Cytogenetic abnormalities associated with p53 mutation in primary breast cancers


Session type:

Jasbani Dayal1, Norman Pratt1, Mark Sales1, Colin Purdie1, Philip Quinlan1, Lee Baker1, Michael Boylan1, Gordon Hislop1, Natalja Terhaar2, Willem Corver2, Alastair Thompson1
1University of Dundee, Dundee, United Kingdom,2Leiden University Medical Centre, Leiden, Netherlands


There is compelling molecular and cytogenetic evidence to suggest that abnormalities of chromosome 17, including p53 mutation and HER2 gene amplification, are associated with increased genomic instability, notably higher chromosomal instability (CIN) and poor patient outcome in breast cancer. We examined cytogenetic abnormalities associated with p53 mutation status and the prognostic significance of these associations in primary breast cancer patients.


Formalin fixed paraffin embedded (FFPE) tissue sections from 201 primary breast cancers were analysed using multi-parametric flow cytometry (1). Tumours were sub-grouped into ploidy categories based on their DNA content, thus enabling a robust comparison with clinical and molecular markers of prognosis including p53 mutation status. Array comparative genomic hybridisation (aCGH) on a subset (n=81) of flow sorted tumours enabled a further assessment of genetic instability in the context of overall large scale copy number change.


P53 mutation was independently associated with gain of chromosome 8q24.21 (P=0.04), which houses the c-Myc oncogene. This region also associated with high DNA content tumours (P=0.04), which in turn independently associate with p53 mutant status (P=0.009). Further associations with the gain of 8q24.21 region were observed with the loss of 9q34.2-q34.3 (P<0.001), which independently associates with oestrogen receptor (ER) negative status (P=0.002).
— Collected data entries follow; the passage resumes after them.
theorem sendsTo_vexpnd {s : State} {d : BitVec 8} {a : VSrc} {m : BitVec 6} {t : ElemType} {v : VWord} (hd : d.toNat < s.here.decl.v)
    (hm : s.here.hasM [m] = true) (ha : s.here.hasSrc a = true) (hv : sourceValue s a = some v) :
    SendsTo (.vexpnd d a m t) s (Popped s.here [a]) 3 (.reg d) t.width t.count (governs s m)
      fun j => rawElem t v ((List.range j).filter (governs s m)).length := by
  have h : exec (.vexpnd d a m t) s = execVexpnd d a m t s := rfl
  rw [execVexpnd, vIssue_landing (by rw [ha, hm]; simpa [Bank.hasV] using hd), withSrc_ok hv] at h
  refine sendsTo_act _ h (by rw [popped_one]; rfl) (width_count t) (width4_count t) (by rw [length_expandOver, length_activeOf])
    (length_activeOf _ _) (fun j hj => getD_activeOf hj _) fun j hj hact => ?_
  have hrank : ((List.range j).filter (governs s m)).length < t.count :=
    Nat.lt_of_le_of_lt (by simpa using List.length_filter_le (governs s m) (List.range j)) hj
  rw [getD_expandOver _ _ _ ((getD_activeOf hj _).trans hact), count_take_activeOf s m (Nat.le_of_lt hj)]
  simp [elems, hrank, slotCode_elemAt, raw_mod]

/-- Settles O22: a permute looks its indices up in the source, a slide shifts by at most the element count, VCOMPR packs the selected
elements and VEXPND hands elements out to the active places. -/
theorem permutes : Obligations.Permutes := by
  intro s a v t _ ha hv
  refine ⟨fun d m hd hm => ⟨fun b hk n hb hn => ?_, fun b w hb hw => ⟨fun hk => ?_, fun x count k hx => ?_⟩,
    sendsTo_vrev hd hm ha hv, sendsTo_vcompr hd hm ha hv, issuesTo_vcompr_cq hd hm ha hv⟩,
    fun d m hd hm => sendsTo_vexpnd hd hm ha hv⟩
  · subst hb
    refine ⟨sendsTo_vPermute_group (cs := []) rfl hk hd hm ha rfl hn hv (elemOr0_mod t v), fun c hc y hy => ?_⟩
    exact sendsTo_vPermute_group (cs := [c.toNat]) (F := permeElem t v y) rfl hk hd hm ha hc hn hv (permeElem_mod hy)
  · refine ⟨sendsTo_vPermute_one (cs := []) rfl hk hd hm ha rfl hb hv hw (elemOr0_mod t v), fun c hc y hy => ?_⟩
    exact sendsTo_vPermute_one (cs := [c.toNat]) (F := permeElem t v y) rfl hk hd hm ha hc hb hv hw (permeElem_mod hy)
  · exact ⟨sendsTo_vslup hd hm ha hb hv hw hx, sendsTo_vsldn hd hm ha hb hv hw hx⟩

end Sys2Proof
end

section
/-! Interleaves, de-interleaves, and the packing of nibbles (R204 to R207). -/

namespace Sys2Proof

open Machine

/-! ### Lists of lists of one length -/

section
variable {α : Type} {n : Nat}

/-- The flattening of lists of length `n` holds member `i` of list `j` at place `n * j + i`. -/
theorem getElem?_flatten_uniform {i : Nat} (hi : i < n) : ∀ (ls : List (List α)) (j : Nat), (∀ l ∈ ls, l.length = n) →
    ls.flatten[n * j + i]? = ls[j]?.bind fun l => l[i]?
  | [], _, _ => rfl
  | l :: ls, 0, h => by
    rw [List.flatten_cons, Nat.mul_zero, Nat.zero_add, List.getElem?_append_left (by rw [h l (by simp)]; exact hi)]
    rfl
  | l :: ls, j + 1, h => by
    have hl : l.length = n := h l List.mem_cons_self
    rw [List.flatten_cons, List.getElem?_append_right (by rw [hl, Nat.mul_succ]; omega),
      show n * (j + 1) + i - l.length = n * j + i by rw [hl, Nat.mul_succ]; omega,
      getElem?_flatten_uniform hi ls j fun x hx => h x (List.mem_cons_of_mem _ hx), List.getElem?_cons_succ]

theorem getElem?_cutInto : ∀ {k j : Nat} (l : List α), j < k → (cutInto k n l)[j]? = some ((l.drop (n * j)).take n)
  | k + 1, 0, l, _ => by simp [cutInto]
  | k + 1, j + 1, l, h => by
    rw [cutInto, List.getElem?_cons_succ, getElem?_cutInto (l.drop n) (by omega), List.drop_drop, Nat.mul_succ, Nat.add_comm]

theorem length_cutInto : ∀ (k : Nat) (l : List α), (cutInto k n l).length = k
  | 0, _ => rfl
  | k + 1, l => by rw [cutInto, List.length_cons, length_cutInto k]

theorem length_le_of_mem_cutInto : ∀ {k : Nat} {l x : List α}, x ∈ cutInto k n l → x.length ≤ n
  | k + 1, l, x, h => by
    rcases List.mem_cons.mp h with rfl | h
    · exact List.length_take_le n l
    · exact length_le_of_mem_cutInto h

end

/-! ### Groups of whole registers (R204) -/

section
variable {s : State} {d a : BitVec 8} {t : ElemType} {k : Nat}

/-- Element `i` of register `j` of the source group as a moved element. -/
def sourceElem (s : State) (a : BitVec 8) (t : ElemType) (j i : Nat) : Nat := rawElem t (s.here.vreg (physical s (a.toNat + j))) i

theorem length_readGroup : (s.here.readGroup a.toNat k t).length = k := by simp [Bank.readGroup]

theorem length_of_mem_readGroup {l : List Nat} (h : l ∈ s.here.readGroup a.toNat k t) : l.length = t.count := by
  obtain ⟨j, -, rfl⟩ := List.mem_map.mp h
  rw [List.length_map, length_elems]

theorem getElem?_readGroup {j i : Nat} (hj : j < k) (hi : i < t.count) :
    ((s.here.readGroup a.toNat k t)[j]?.bind fun l => l[i]?) = some (sourceElem s a t j i) := by
  simp [Bank.readGroup, elems, hj, hi, sourceElem, slotCode_elemAt, physical_eq]

/-- The place of element `i` of register `j` of an interleaved group falls in one of its `k` registers. -/
theorem interleavedPlace_lt {n j i : Nat} (hj : j < k) (hi : i < n) : (k * i + j) / n < k := by
  have hle : k * (i + 1) ≤ k * n := Nat.mul_le_mul_left k hi
  rw [Nat.mul_succ] at hle
  exact (Nat.div_lt_iff_lt_mul (Nat.zero_lt_of_lt hi)).mpr (by omega)

/-- The result for register `j` of the destination group: all of it, with the elements of list `j`. -/
def wholeRegister (s : State) (d : BitVec 8) (t : ElemType) (ls : List (List Nat)) (j : Nat) : Result :=
  .vreg (physical s (d.toNat + j)) (ofElems t.width (ls.getD j [])) (BitVec.allOnes 4096)

/-- Whole registers are sent as one result for each register of the group. -/
theorem putGroup_issued {ls : List (List Nat)} (hk : 0 < k) (hlen : ls.length = k) :
    (s.here.putGroup 3 d.toNat t.width ls).issued .V =
      GroupTo s s.here 3 d.toNat k (fun j => ofElems t.width (ls.getD j [])) fun _ => BitVec.allOnes 4096 := by
  have hres : (ls.zipIdx.map fun p => Result.vreg (physReg (s.here.headEntry .V).rb (d.toNat + p.2)) (ofElems t.width p.1)
      (BitVec.allOnes 4096)) = (List.range k).map (wholeRegister s d t ls) := by
    refine List.ext_getElem (by simp [hlen]) fun j hj _ => ?_
    have hj : j < ls.length := by simpa using hj
    simp only [List.getElem_map, List.getElem_zipIdx, List.getElem_range, Nat.zero_add, physical_eq, wholeRegister,
      List.getD_eq_getElem _ _ hj]
  have hne : (List.range k).map (wholeRegister s d t ls) ≠ [] := by simpa using Nat.ne_of_gt hk
  rw [Bank.putGroup, hres, Bank.send, if_neg hne]
  rfl

/-- An instruction that turns the sources' elements into the destinations' (R204). -/
theorem issuesTo_vZip {i : Instr} {f : List (List Nat) → List (List Nat)} (h : exec i s = vZip s d a t k f) (hk : 0 < k)
    (hd : declares s d.toNat k) (ha : declares s a.toNat k) (hlen : (f (s.here.readGroup a.toNat k t)).length = k)
    (hcount : ∀ l ∈ f (s.here.readGroup a.toNat k t), l.length ≤ t.count) :
    ∃ data, IssuesTo i s (GroupTo s s.here 3 d.toNat k data fun _ => BitVec.allOnes 4096) ∧
      ∀ q e x, ((f (s.here.readGroup a.toNat k t))[q]?.bind fun l => l[e]?) = some x → elemAt t.width (data q) e = x % 2 ^ t.width := by
  rw [vZip, vIssue_landing (by rw [hasV_names hd, hasV_names ha]; rfl)] at h
  refine ⟨_, issuesTo_of_ok _ h (putGroup_issued hk hlen), fun q e x hx => ?_⟩
  obtain ⟨l, hl, he⟩ := Option.bind_eq_some_iff.mp hx
  have hfits : t.width * l.length ≤ 4096 := by
    rw [← width_count t]
    exact Nat.mul_le_mul_left _ (hcount l (List.mem_of_getElem? hl))
  rw [List.getD_eq_getElem?_getD, hl, Option.getD_some, elemAt_ofElems hfits, List.getD_eq_getElem?_getD, he, Option.getD_some]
Significant statistical associations were demonstrated between gain of 8q24.21 and loss of 9q34.2-q34.3 regions with p53 mutant, ER negative and high DNA content tumours indicating a significant poor prognostic association of these regions in primary breast cancer. Further, an independent association between 8q24.21 gain and 9q34.2-q34.3 loss suggests an underlying molecular pathway involving these genetic lesions and aggressive breast cancer.